┌──
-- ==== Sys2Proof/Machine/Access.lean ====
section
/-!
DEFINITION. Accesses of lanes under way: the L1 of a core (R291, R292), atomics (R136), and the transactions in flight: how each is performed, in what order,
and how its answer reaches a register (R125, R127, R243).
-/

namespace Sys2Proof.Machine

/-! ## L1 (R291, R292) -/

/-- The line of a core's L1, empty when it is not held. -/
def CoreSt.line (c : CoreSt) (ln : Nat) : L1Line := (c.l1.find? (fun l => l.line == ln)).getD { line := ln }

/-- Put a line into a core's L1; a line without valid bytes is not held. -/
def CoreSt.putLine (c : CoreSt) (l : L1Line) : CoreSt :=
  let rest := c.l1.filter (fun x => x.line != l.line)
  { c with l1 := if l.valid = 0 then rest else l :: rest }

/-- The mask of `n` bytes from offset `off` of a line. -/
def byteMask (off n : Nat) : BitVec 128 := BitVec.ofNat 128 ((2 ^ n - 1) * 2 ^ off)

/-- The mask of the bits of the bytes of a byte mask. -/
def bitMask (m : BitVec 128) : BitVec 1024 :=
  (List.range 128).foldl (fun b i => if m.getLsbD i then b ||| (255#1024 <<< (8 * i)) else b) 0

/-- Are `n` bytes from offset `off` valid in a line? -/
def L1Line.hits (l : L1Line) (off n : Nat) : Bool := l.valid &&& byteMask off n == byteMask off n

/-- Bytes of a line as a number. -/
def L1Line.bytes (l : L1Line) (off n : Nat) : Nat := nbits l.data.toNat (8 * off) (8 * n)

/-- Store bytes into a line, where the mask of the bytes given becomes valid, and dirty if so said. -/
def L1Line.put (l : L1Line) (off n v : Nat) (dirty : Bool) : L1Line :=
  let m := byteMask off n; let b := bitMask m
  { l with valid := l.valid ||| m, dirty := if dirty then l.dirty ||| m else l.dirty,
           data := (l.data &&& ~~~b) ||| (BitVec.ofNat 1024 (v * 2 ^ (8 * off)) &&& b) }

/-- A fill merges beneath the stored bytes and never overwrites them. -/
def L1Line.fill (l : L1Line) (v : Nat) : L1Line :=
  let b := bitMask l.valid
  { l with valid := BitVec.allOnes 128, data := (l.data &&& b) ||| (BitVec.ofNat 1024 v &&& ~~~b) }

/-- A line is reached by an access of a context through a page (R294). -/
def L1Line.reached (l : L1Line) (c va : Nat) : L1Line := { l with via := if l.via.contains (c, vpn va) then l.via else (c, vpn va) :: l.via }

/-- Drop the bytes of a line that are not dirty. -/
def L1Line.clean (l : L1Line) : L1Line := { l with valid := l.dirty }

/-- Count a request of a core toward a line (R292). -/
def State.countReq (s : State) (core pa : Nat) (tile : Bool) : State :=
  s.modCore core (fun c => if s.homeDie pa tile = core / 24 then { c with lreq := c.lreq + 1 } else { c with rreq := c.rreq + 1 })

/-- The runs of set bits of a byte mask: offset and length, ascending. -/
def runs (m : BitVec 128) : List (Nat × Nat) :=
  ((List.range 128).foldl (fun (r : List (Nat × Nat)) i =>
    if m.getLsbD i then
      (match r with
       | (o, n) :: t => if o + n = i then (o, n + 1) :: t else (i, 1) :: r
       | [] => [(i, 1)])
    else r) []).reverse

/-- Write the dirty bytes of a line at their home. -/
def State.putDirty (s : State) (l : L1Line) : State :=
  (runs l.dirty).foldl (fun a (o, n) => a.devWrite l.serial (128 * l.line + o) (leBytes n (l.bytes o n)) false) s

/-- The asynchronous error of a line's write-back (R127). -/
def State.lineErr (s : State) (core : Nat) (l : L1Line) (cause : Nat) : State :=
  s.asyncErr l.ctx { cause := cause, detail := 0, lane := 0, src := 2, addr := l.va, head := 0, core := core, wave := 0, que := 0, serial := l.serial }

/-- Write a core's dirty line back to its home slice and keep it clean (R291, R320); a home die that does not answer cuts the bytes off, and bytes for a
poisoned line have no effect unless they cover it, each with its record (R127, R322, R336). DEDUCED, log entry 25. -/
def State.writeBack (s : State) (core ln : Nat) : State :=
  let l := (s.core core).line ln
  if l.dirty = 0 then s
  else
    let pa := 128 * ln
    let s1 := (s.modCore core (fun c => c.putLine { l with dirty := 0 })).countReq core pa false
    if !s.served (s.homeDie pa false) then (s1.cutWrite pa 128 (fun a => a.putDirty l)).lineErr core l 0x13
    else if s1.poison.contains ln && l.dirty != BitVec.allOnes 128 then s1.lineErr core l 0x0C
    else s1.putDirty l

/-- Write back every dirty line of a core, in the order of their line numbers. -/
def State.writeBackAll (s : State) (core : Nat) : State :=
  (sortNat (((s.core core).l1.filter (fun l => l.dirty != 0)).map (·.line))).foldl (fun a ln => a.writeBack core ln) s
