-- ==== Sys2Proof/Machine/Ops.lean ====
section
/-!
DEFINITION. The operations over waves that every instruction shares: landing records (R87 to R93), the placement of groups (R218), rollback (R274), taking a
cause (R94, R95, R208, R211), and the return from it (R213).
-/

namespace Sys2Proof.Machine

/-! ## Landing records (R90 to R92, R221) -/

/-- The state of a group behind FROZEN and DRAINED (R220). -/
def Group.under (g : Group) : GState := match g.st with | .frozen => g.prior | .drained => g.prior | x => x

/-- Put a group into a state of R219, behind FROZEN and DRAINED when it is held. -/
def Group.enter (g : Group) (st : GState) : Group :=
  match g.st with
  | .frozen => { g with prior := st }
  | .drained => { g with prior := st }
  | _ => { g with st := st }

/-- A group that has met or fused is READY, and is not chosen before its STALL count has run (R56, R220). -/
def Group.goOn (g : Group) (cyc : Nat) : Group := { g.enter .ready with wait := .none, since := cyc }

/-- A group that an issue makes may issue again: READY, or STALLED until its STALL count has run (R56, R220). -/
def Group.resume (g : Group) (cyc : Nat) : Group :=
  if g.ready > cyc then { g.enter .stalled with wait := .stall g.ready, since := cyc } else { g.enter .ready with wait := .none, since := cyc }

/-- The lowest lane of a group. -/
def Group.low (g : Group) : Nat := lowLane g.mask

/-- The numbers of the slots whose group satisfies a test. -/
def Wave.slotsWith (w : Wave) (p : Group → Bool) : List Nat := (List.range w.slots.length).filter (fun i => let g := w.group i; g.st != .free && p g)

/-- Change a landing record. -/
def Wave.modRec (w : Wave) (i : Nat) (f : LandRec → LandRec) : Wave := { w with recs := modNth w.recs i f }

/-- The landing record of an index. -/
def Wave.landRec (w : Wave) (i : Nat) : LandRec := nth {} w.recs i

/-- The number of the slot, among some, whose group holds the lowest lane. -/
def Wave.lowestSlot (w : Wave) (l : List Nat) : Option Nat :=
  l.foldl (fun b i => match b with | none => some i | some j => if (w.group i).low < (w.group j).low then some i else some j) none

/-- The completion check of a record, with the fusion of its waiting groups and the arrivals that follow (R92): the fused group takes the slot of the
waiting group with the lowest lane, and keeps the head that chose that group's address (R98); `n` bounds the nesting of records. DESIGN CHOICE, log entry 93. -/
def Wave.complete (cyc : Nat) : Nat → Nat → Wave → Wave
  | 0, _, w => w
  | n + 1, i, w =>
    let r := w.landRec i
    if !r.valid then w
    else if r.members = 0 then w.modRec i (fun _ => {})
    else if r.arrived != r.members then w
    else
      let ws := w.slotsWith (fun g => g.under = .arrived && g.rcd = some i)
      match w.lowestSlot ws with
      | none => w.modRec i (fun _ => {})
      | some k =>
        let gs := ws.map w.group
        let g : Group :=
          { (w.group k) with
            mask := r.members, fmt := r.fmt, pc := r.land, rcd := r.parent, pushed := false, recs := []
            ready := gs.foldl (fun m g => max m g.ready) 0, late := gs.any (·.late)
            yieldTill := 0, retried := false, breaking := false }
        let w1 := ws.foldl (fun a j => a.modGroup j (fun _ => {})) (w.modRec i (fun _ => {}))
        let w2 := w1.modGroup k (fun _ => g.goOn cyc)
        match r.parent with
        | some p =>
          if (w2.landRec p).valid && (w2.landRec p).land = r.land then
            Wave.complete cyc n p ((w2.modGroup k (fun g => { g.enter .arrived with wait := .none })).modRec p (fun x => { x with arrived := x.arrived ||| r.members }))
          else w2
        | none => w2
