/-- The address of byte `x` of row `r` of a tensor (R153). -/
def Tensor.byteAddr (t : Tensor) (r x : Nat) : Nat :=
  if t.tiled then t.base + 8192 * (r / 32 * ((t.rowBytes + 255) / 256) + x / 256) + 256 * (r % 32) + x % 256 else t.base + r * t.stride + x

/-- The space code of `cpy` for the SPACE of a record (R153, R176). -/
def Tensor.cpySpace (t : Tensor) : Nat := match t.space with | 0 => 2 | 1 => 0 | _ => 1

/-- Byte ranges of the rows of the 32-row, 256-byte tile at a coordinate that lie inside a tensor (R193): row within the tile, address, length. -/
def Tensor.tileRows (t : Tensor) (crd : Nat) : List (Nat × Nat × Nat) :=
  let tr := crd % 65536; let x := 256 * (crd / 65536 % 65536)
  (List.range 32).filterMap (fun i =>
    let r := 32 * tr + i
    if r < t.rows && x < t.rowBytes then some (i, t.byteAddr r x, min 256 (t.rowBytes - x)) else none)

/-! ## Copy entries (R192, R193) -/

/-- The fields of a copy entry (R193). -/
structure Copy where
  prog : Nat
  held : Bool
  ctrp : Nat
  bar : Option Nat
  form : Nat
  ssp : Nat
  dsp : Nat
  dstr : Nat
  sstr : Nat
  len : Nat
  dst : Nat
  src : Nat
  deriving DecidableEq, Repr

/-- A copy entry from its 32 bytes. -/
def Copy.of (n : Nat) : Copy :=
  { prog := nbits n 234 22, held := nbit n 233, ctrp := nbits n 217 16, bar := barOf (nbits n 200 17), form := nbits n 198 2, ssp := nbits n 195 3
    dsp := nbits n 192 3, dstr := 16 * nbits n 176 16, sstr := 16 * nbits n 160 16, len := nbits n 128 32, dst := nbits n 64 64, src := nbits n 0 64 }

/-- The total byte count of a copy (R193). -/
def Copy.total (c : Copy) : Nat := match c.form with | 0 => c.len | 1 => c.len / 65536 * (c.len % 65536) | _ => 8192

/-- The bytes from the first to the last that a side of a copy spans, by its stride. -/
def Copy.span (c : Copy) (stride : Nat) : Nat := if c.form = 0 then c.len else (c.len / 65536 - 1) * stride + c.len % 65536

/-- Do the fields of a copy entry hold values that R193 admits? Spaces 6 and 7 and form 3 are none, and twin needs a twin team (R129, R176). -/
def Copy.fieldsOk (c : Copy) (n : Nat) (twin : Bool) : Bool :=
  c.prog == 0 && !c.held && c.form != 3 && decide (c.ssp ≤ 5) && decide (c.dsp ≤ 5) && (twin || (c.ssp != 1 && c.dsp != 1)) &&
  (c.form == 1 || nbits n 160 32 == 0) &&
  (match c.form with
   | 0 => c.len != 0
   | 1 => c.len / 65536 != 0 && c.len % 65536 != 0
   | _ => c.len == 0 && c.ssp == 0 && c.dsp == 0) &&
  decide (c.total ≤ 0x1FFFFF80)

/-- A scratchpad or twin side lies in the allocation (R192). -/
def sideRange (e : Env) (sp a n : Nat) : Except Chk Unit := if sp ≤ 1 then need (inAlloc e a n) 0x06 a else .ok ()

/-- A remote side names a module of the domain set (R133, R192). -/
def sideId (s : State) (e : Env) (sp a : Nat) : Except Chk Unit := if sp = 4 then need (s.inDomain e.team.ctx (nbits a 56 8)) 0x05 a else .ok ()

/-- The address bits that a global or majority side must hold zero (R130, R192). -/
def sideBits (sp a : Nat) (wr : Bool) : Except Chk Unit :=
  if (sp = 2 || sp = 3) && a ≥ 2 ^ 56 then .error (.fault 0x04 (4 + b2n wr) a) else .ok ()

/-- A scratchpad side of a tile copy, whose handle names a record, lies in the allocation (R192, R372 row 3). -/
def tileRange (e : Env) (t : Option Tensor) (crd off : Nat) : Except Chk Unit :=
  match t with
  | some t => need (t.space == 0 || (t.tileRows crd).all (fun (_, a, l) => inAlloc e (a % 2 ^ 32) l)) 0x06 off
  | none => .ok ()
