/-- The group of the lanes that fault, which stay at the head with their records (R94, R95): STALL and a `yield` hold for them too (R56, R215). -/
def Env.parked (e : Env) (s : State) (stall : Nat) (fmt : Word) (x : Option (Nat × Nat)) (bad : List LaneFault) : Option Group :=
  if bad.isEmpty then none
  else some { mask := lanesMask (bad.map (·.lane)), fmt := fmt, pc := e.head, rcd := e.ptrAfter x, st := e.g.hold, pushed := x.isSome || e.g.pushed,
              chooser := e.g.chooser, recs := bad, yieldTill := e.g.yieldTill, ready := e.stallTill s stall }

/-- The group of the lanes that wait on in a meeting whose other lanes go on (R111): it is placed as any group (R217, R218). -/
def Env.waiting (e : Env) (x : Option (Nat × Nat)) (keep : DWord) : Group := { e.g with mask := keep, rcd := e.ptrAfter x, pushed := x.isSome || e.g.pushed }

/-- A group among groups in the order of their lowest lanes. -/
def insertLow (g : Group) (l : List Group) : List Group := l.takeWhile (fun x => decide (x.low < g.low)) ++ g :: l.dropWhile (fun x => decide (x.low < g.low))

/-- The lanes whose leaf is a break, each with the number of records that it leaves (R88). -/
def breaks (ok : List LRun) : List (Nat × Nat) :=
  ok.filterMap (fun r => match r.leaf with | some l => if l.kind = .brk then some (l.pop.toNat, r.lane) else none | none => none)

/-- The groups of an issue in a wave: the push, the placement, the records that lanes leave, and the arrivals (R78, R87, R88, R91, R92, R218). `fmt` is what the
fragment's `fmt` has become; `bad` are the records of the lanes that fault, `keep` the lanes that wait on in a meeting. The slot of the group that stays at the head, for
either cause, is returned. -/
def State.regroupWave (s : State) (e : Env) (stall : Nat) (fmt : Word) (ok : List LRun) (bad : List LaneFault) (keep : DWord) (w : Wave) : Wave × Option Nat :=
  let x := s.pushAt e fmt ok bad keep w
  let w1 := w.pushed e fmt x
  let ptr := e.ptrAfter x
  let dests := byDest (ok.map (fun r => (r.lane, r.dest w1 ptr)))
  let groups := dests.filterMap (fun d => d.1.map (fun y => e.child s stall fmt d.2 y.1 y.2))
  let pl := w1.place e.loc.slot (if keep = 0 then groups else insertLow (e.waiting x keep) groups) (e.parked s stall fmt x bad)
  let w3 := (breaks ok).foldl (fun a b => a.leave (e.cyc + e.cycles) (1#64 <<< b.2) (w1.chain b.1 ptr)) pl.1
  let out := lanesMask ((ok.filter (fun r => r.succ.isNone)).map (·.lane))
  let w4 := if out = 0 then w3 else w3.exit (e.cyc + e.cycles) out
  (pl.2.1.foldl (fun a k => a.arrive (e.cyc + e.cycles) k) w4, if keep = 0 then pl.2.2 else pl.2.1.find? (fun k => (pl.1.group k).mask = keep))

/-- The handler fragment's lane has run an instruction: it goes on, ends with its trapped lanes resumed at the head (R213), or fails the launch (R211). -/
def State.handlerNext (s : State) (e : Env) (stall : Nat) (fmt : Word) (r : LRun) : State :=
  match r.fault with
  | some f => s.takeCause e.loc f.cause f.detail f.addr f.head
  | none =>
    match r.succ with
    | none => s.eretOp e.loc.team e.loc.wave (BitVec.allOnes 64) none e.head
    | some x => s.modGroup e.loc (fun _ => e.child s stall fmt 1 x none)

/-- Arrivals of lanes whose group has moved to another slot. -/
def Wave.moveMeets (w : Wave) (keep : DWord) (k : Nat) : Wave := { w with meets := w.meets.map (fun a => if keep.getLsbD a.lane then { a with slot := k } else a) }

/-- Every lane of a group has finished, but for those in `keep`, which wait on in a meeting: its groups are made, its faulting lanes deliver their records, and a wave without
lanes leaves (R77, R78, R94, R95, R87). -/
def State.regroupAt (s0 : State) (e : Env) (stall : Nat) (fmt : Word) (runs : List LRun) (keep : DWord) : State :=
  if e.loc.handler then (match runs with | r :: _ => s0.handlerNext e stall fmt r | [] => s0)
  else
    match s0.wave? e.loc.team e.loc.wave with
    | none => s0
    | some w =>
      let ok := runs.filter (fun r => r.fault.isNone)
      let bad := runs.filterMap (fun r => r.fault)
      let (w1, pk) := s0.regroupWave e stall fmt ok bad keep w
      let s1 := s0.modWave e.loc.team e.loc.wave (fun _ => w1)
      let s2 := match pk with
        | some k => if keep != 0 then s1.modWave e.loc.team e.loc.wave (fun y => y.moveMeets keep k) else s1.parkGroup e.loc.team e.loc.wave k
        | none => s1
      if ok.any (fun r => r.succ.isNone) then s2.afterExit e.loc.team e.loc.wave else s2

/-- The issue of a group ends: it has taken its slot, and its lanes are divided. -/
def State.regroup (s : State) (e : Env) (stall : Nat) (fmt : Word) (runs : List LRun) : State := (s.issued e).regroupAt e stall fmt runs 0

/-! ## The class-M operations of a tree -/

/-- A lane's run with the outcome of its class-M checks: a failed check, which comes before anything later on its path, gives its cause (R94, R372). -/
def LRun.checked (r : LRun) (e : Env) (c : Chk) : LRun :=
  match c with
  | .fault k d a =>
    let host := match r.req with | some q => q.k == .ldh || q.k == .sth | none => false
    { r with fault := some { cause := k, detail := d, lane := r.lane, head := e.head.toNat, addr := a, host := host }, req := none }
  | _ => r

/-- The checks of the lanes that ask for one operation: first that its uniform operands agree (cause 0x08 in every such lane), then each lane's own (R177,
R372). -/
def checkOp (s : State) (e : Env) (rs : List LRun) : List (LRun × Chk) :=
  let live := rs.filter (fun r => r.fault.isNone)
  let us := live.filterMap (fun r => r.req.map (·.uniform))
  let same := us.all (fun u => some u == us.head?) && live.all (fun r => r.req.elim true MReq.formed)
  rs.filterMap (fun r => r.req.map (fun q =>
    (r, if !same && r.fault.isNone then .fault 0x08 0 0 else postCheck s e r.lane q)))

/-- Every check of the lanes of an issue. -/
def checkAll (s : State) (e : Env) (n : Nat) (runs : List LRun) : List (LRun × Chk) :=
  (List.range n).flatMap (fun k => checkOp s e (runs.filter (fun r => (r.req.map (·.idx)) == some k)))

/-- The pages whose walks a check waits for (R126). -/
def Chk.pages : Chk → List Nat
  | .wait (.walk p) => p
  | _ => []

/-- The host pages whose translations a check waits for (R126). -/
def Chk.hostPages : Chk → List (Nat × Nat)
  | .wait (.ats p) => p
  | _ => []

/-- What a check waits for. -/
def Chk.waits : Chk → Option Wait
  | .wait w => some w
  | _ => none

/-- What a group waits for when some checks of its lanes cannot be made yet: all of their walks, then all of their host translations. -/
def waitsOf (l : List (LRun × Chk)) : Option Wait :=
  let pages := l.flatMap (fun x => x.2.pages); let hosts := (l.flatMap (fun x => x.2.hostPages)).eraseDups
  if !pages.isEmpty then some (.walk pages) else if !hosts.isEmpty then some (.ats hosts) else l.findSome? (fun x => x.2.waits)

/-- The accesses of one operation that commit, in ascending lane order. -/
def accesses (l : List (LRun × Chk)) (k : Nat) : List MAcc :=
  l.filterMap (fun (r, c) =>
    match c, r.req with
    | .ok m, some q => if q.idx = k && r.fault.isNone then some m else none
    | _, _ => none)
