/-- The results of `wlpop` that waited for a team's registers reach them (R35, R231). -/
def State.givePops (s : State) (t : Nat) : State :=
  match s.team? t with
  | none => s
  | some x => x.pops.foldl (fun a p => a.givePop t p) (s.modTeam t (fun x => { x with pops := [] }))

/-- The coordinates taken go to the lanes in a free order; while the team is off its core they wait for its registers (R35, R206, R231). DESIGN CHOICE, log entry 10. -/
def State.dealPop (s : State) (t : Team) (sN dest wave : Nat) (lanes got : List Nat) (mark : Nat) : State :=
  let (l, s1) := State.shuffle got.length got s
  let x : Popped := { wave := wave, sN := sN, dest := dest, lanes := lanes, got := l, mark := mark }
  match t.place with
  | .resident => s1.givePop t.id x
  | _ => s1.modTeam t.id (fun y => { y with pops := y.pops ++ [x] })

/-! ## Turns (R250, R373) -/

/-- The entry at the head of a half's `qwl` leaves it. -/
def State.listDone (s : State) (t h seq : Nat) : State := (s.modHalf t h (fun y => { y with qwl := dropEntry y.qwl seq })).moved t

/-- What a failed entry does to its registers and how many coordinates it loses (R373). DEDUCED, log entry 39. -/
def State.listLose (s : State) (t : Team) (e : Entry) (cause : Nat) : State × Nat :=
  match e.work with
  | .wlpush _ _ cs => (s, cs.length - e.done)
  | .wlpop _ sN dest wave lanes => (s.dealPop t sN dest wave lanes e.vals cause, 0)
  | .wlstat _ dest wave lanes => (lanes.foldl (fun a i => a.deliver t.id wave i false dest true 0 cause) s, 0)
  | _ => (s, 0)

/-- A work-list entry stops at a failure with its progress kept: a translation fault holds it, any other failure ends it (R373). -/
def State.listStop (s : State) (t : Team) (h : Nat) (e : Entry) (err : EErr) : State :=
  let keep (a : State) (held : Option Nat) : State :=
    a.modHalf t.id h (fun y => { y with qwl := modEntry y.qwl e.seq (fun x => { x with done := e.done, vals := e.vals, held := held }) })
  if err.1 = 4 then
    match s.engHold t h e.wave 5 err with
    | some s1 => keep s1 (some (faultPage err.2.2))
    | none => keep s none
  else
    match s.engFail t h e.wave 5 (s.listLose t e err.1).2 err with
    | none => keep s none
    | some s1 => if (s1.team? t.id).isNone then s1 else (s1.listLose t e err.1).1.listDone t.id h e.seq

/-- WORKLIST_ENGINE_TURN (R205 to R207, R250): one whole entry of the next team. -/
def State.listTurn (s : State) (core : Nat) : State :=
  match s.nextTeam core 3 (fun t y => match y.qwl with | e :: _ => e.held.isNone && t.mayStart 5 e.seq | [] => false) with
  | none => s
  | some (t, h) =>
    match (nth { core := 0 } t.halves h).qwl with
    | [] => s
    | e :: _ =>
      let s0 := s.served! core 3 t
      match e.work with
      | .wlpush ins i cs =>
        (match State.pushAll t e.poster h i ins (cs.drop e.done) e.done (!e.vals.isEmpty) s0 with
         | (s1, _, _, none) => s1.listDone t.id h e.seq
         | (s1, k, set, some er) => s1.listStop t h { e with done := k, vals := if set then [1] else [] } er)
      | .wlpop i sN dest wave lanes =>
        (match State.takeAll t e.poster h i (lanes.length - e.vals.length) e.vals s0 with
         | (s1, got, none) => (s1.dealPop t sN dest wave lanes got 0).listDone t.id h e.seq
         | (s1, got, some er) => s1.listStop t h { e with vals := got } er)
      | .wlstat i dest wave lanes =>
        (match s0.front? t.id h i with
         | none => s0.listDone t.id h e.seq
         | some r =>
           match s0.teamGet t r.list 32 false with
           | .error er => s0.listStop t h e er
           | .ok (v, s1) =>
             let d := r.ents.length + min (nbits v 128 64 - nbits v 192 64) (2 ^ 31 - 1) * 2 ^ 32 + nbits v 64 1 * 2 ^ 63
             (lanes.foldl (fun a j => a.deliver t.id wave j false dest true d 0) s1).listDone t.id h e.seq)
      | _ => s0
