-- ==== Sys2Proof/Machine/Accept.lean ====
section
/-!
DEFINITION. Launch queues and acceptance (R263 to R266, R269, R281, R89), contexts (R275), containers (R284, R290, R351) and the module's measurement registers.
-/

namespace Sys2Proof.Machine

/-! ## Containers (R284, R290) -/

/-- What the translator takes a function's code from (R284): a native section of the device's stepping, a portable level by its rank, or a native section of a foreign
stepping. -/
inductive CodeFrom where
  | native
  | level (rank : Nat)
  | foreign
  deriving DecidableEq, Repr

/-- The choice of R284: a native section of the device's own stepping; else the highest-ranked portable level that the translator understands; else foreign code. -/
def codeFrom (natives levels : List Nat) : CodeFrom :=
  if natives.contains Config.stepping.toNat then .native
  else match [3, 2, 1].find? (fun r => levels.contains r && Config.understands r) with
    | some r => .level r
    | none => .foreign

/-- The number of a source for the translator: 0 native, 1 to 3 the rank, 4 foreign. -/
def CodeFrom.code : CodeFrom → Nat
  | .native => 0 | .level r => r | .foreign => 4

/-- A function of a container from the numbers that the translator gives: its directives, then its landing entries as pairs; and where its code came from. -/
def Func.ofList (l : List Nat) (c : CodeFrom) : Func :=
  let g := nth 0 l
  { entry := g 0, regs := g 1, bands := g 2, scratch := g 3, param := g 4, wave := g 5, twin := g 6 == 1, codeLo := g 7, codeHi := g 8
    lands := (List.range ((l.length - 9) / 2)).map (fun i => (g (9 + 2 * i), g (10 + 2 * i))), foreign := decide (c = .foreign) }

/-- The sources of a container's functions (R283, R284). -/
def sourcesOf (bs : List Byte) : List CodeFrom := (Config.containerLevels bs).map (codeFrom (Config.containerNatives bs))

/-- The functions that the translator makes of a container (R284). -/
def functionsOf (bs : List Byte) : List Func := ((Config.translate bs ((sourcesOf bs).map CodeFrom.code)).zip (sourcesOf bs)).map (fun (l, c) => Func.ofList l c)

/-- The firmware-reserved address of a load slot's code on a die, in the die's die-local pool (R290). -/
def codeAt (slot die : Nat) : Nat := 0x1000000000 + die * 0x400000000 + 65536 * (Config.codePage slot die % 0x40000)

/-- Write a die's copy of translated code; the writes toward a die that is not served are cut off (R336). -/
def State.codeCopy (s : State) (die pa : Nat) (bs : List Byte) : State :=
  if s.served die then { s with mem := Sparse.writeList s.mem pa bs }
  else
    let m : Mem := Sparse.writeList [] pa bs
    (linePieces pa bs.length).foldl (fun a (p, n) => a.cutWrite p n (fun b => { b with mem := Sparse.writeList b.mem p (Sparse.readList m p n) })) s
└──
Work required:
Of the lines above, retype only those from the line containing "let (w1, pk)" through the line containing "let us := live.filterMap", including both, exactly.

Output of the exercise:
      let (w1, pk) := s0.regroupWave e stall fmt ok bad keep w
      let s1 := s0.modWave e.loc.team e.loc.wave (fun _ => w1)
      let s2 := match pk with
        | some k => if keep != 0 then s1.modWave e.loc.team e.loc.wave (fun y => y.moveMeets keep k) else s1.parkGroup e.loc.team e.loc.wave k
        | none => s1
      if ok.any (fun r => r.succ.isNone) then s2.afterExit e.loc.team e.loc.wave else s2

/-- The issue of a group ends: it has taken its slot, and its lanes are divided. -/
def State.regroup (s : State) (e : Env) (stall : Nat) (fmt : Word) (runs : List LRun) : State := (s.issued e).regroupAt e stall fmt runs 0

/-! ## The class-M operations of a tree -/

/-- A lane's run with the outcome of its class-M checks: a failed check, which comes before anything later on its path, gives its cause (R94, R372). -/
def LRun.checked (r : LRun) (e : Env) (c : Chk) : LRun :=
  match c with
  | .fault k d a =>
    let host := match r.req with | some q => q.k == .ldh || q.k == .sth | none => false
    { r with fault := some { cause := k, detail := d, lane := r.lane, head := e.head.toNat, addr := a, host := host }, req := none }
  | _ => r

/-- The checks of the lanes that ask for one operation: first that its uniform operands agree (cause 0x08 in every such lane), then each lane's own (R177,
R372). -/
def checkOp (s : State) (e : Env) (rs : List LRun) : List (LRun × Chk) :=
  let live := rs.filter (fun r => r.fault.isNone)
  let us := live.filterMap (fun r => r.req.map (·.uniform))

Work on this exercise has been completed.